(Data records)
● ● ●

/-- The crew a finished word leaves, boundary or not. -/
theorem finish_counted (s : State) (c : Crew) (y : Ctx) (b : Bool) (h1 : y.c.halting = .none) (h2 : y.c.steps = none)
    (h3 : y.c.replays = []) (h4 : b = false → y.c.wakeUsed ≤ y.c.ring) :
    s.finish c b (.done y) = (y.sync.repairRing c (if b then 0 else y.c.wakeUsed - c.wakeUsed)).setCrew (
      let e := { y.c with
        ic := y.c.ic + 1, pc := y.next, xfer := y.taken, pfx := none, granted := none, bkptOnce := false, waitcnt := 0
        st := .ready, wait := .none }
      if b then { e with commit := y.c.ic + 1, commitAt := y.c.pc, wake := [], tail := c.wakep, wakep := c.wakep } else e) := by
  cases b with
  | false => simpa using finish_done h1 h2 h3 (h4 rfl)
  | true =>
    unfold State.finish
    simp only [if_true, repairRing_zero]
    rw [retire_boundary (c := { y.c with wake := c.wake, wakep := c.wakep }) h1 h2 h3]
    rfl

/-- The register files, flags and generator of two crews are the same. -/
structure SameFiles (c d : Crew) : Prop where
  v : d.v = c.v
  o : d.o = c.o
  l : d.l = c.l
  m : d.m = c.m
  scalars : SameScalars c d
  modes : SameModes c d

/-- The machine left by a finished word: the crew counted, the rest of it as the word left it. -/
theorem finish_crew (s : State) (x y : Ctx) (i : Instr) (hs : s.crew? x.c.ref = some x.c) (hb : Beside x y)
    (hx : x.s = s) (hn : x.next = x.c.after)
    (hr : y.c.rest = x.c.rest) (hp : y.c.ic = x.c.ic ∧ y.c.pc = x.c.pc) (hk : y.c.commit = x.c.commit ∧
      y.c.commitAt = x.c.commitAt ∧ y.c.tail = x.c.tail)
    (h1 : x.c.halting = .none) (h2 : x.c.steps = none) (h3 : x.c.replays = [])
    (h4 : isBoundary i = false → y.c.wakeUsed ≤ y.c.ring) :
    ∃ t c n, s.finish x.c (isBoundary i) (.done y) = t ∧ t = (y.sync.repairRing x.c n).setCrew c ∧ grown x t = n ∧
      Counted x t c ∧ Kept i x c ∧ c.ref = x.c.ref ∧ SameFiles y.c c := by
  have e1 : y.c.halting = .none := by have := congrArg Crew.halting hr; exact this.trans h1
  have e2 : y.c.steps = none := by have := congrArg Crew.steps hr; exact this.trans h2
  have e3 : y.c.replays = [] := by have := congrArg Crew.replays hr; exact this.trans h3
  have e4 : y.c.wg = x.c.wg := by have := congrArg Crew.wg hr; exact this
  have e5 : y.c.idx = x.c.idx := by have := congrArg Crew.idx hr; exact this
  have href : y.c.ref = x.c.ref := by simp [Crew.ref, e4, e5]
  have hpres : (y.sync.crew? x.c.ref).isSome := by
    have := hb.crews x.c.ref (by rw [hx, hs]; rfl)
    exact this
  have at_ (n : Nat) (d : Crew) (hd : d.ref = x.c.ref) : ((y.sync.repairRing x.c n).setCrew d).crew? x.c.ref = some d := by
    rw [← hd]
    exact crew?_setCrew (by rw [hd, repairRing_crew?]; exact hpres)
  refine ⟨_, _, _, rfl, finish_counted s x.c y _ e1 e2 e3 h4, ?_⟩
  rw [finish_counted s x.c y _ e1 e2 e3 h4]
  cases hbd : isBoundary i with
  | false =>
    simp only [Bool.false_eq_true, if_false]
    refine ⟨?_, ⟨?_, ?_, ?_, rfl, rfl, rfl⟩, ⟨?_, ?_⟩, href, ⟨rfl, rfl, rfl, rfl, ⟨rfl, rfl, rfl⟩, ⟨rfl, rfl⟩⟩⟩
    · unfold grown; rw [at_ _ { y.c with
        ic := y.c.ic + 1, pc := y.next, xfer := y.taken, pfx := none, granted := none, bkptOnce := false, waitcnt := 0
        st := .ready, wait := .none } href]; rfl
    · exact at_ _ _ href
    · show y.c.ic + 1 = _; rw [hp.1]
    · show y.next = _; rw [hb.next, hn]
    · rw [← hr]; rfl
    · rw [hbd]; exact hk
  | true =>
    simp only [if_true]
    refine ⟨?_, ⟨?_, ?_, ?_, rfl, rfl, rfl⟩, ⟨?_, ?_⟩, href, ⟨rfl, rfl, rfl, rfl, ⟨rfl, rfl, rfl⟩, ⟨rfl, rfl⟩⟩⟩
    · unfold grown; rw [at_ _ { y.c with
        ic := y.c.ic + 1, pc := y.next, xfer := y.taken, pfx := none, granted := none, bkptOnce := false, waitcnt := 0
        st := .ready, wait := .none, commit := y.c.ic + 1, commitAt := y.c.pc, wake := [], tail := x.c.wakep,
        wakep := x.c.wakep } href]; simp [Crew.wakeUsed]
    · exact at_ _ _ href
    · show y.c.ic + 1 = _; rw [hp.1]
    · show y.next = _; rw [hb.next, hn]
    · rw [← hr]; rfl
    · rw [hbd]
      show y.c.ic + 1 = _ ∧ y.c.pc = _ ∧ _
      rw [hp.1, hp.2]; exact ⟨rfl, rfl, rfl⟩

/-- The fields of a word, no copy, that names its destination d among its operands. -/
structure Dst (i : Instr) (d : BitVec 7) : Prop where
  vec : (view i).uni = false
  led : ∀ c, leaderless i c = false
  reg : vecKind d = .v → d.toNat ∈ (view i).mainRegs
  push : vecKind d = .q → d.toNat - 104 ∈ (view i).pushes
  mbox : vecKind d = .m → d.toNat - 116 ∈ (view i).mboxWrites
  latch : vecKind d = .l → (view i).shifts = true

theorem legal_regs {i : Instr} {c : Crew} {w : Wg} (h : firstFault i c w = none) : ∀ n ∈ (view i).mainRegs, n < c.v.length := by
  unfold firstFault at h
  split at h
  · cases h
  · split at h
    · cases h
    · next h2 =>
      intro n hn
      simp only [List.any_eq_true, not_exists] at h2
      have := h2 n
      simpa [hn] using this

theorem wake_mapS (x : Ctx) (h : (x.s.wg? x.w.uid).isSome) :
    (x.mapS fun s => s.wakeYields x.w.uid).w = x.w := by
  have : (x.sync.wakeYields x.w.uid).wg? x.w.uid = some x.w := wg?_setWg h
  show ((x.sync.wakeYields x.w.uid).wg? x.w.uid).getD x.w = x.w
  rw [this]; rfl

● ● ●

What this task involves
The records above must be set down again exactly as written.

Solved exercise
/-- The crew a finished word leaves, boundary or not. -/
theorem finish_counted (s : State) (c : Crew) (y : Ctx) (b : Bool) (h1 : y.c.halting = .none) (h2 : y.c.steps = none)
    (h3 : y.c.replays = []) (h4 : b = false → y.c.wakeUsed ≤ y.c.ring) :
    s.finish c b (.done y) = (y.sync.repairRing c (if b then 0 else y.c.wakeUsed - c.wakeUsed)).setCrew (
      let e := { y.c with
        ic := y.c.ic + 1, pc := y.next, xfer := y.taken, pfx := none, granted := none, bkptOnce := false, waitcnt := 0
        st := .ready, wait := .none }
      if b then { e with commit := y.c.ic + 1, commitAt := y.c.pc, wake := [], tail := c.wakep, wakep := c.wakep } else e) := by
  cases b with
  | false => simpa using finish_done h1 h2 h3 (h4 rfl)
  | true =>
    unfold State.finish
    simp only [if_true, repairRing_zero]
    rw [retire_boundary (c := { y.c with wake := c.wake, wakep := c.wakep }) h1 h2 h3]
    rfl

/-- The register files, flags and generator of two crews are the same. -/
structure SameFiles (c d : Crew) : Prop where
  v : d.v = c.v
  o : d.o = c.o
  l : d.l = c.l
  m : d.m = c.m
  scalars : SameScalars c d
  modes : SameModes c d

/-- The machine left by a finished word: the crew counted, the rest of it as the word left it. -/
theorem finish_crew (s : State) (x y : Ctx) (i : Instr) (hs : s.crew? x.c.ref = some x.c) (hb : Beside x y)
    (hx : x.s = s) (hn : x.next = x.c.after)
    (hr : y.c.rest = x.c.rest) (hp : y.c.ic = x.c.ic ∧ y.c.pc = x.c.pc) (hk : y.c.commit = x.c.commit ∧
      y.c.commitAt = x.c.commitAt ∧ y.c.tail = x.c.tail)
    (h1 : x.c.halting = .none) (h2 : x.c.steps = none) (h3 : x.c.replays = [])
    (h4 : isBoundary i = false → y.c.wakeUsed ≤ y.c.ring) :
    ∃ t c n, s.finish x.c (isBoundary i) (.done y) = t ∧ t = (y.sync.repairRing x.c n).setCrew c ∧ grown x t = n ∧
      Counted x t c ∧ Kept i x c ∧ c.ref = x.c.ref ∧ SameFiles y.c c := by
  have e1 : y.c.halting = .none := by have := congrArg Crew.halting hr; exact this.trans h1
  have e2 : y.c.steps = none := by have := congrArg Crew.steps hr; exact this.trans h2
  have e3 : y.c.replays = [] := by have := congrArg Crew.replays hr; exact this.trans h3
  have e4 : y.c.wg = x.c.wg := by have := congrArg Crew.wg hr; exact this
  have e5 : y.c.idx = x.c.idx := by have := congrArg Crew.idx hr; exact this
  have href : y.c.ref = x.c.ref := by simp [Crew.ref, e4, e5]
  have hpres : (y.sync.crew? x.c.ref).isSome := by
    have := hb.crews x.c.ref (by rw [hx, hs]; rfl)
    exact this
  have at_ (n : Nat) (d : Crew) (hd : d.ref = x.c.ref) : ((y.sync.repairRing x.c n).setCrew d).crew? x.c.ref = some d := by
    rw [← hd]
    exact crew?_setCrew (by rw [hd, repairRing_crew?]; exact hpres)
  refine ⟨_, _, _, rfl, finish_counted s x.c y _ e1 e2 e3 h4, ?_⟩
  rw [finish_counted s x.c y _ e1 e2 e3 h4]
  cases hbd : isBoundary i with
  | false =>
    simp only [Bool.false_eq_true, if_false]
    refine ⟨?_, ⟨?_, ?_, ?_, rfl, rfl, rfl⟩, ⟨?_, ?_⟩, href, ⟨rfl, rfl, rfl, rfl, ⟨rfl, rfl, rfl⟩, ⟨rfl, rfl⟩⟩⟩
    · unfold grown; rw [at_ _ { y.c with
        ic := y.c.ic + 1, pc := y.next, xfer := y.taken, pfx := none, granted := none, bkptOnce := false, waitcnt := 0
        st := .ready, wait := .none } href]; rfl
    · exact at_ _ _ href
    · show y.c.ic + 1 = _; rw [hp.1]
    · show y.next = _; rw [hb.next, hn]
    · rw [← hr]; rfl
    · rw [hbd]; exact hk
  | true =>
    simp only [if_true]
    refine ⟨?_, ⟨?_, ?_, ?_, rfl, rfl, rfl⟩, ⟨?_, ?_⟩, href, ⟨rfl, rfl, rfl, rfl, ⟨rfl, rfl, rfl⟩, ⟨rfl, rfl⟩⟩⟩
    · unfold grown; rw [at_ _ { y.c with
        ic := y.c.ic + 1, pc := y.next, xfer := y.taken, pfx := none, granted := none, bkptOnce := false, waitcnt := 0
        st := .ready, wait := .none, commit := y.c.ic + 1, commitAt := y.c.pc, wake := [], tail := x.c.wakep,
        wakep := x.c.wakep } href]; simp [Crew.wakeUsed]
    · exact at_ _ _ href
    · show y.c.ic + 1 = _; rw [hp.1]
    · show y.next = _; rw [hb.next, hn]
    · rw [← hr]; rfl
    · rw [hbd]
      show y.c.ic + 1 = _ ∧ y.c.pc = _ ∧ _
      rw [hp.1, hp.2]; exact ⟨rfl, rfl, rfl⟩

/-- The fields of a word, no copy, that names its destination d among its operands. -/
structure Dst (i : Instr) (d : BitVec 7) : Prop where
  vec : (view i).uni = false
  led : ∀ c, leaderless i c = false
  reg : vecKind d = .v → d.toNat ∈ (view i).mainRegs
  push : vecKind d = .q → d.toNat - 104 ∈ (view i).pushes
  mbox : vecKind d = .m → d.toNat - 116 ∈ (view i).mboxWrites
  latch : vecKind d = .l → (view i).shifts = true

theorem legal_regs {i : Instr} {c : Crew} {w : Wg} (h : firstFault i c w = none) : ∀ n ∈ (view i).mainRegs, n < c.v.length := by
  unfold firstFault at h
  split at h
  · cases h
  · split at h
    · cases h
    · next h2 =>
      intro n hn
      simp only [List.any_eq_true, not_exists] at h2
      have := h2 n
      simpa [hn] using this

theorem wake_mapS (x : Ctx) (h : (x.s.wg? x.w.uid).isSome) :
    (x.mapS fun s => s.wakeYields x.w.uid).w = x.w := by
  have : (x.sync.wakeYields x.w.uid).wg? x.w.uid = some x.w := wg?_setWg h
  show ((x.sync.wakeYields x.w.uid).wg? x.w.uid).getD x.w = x.w
  rw [this]; rfl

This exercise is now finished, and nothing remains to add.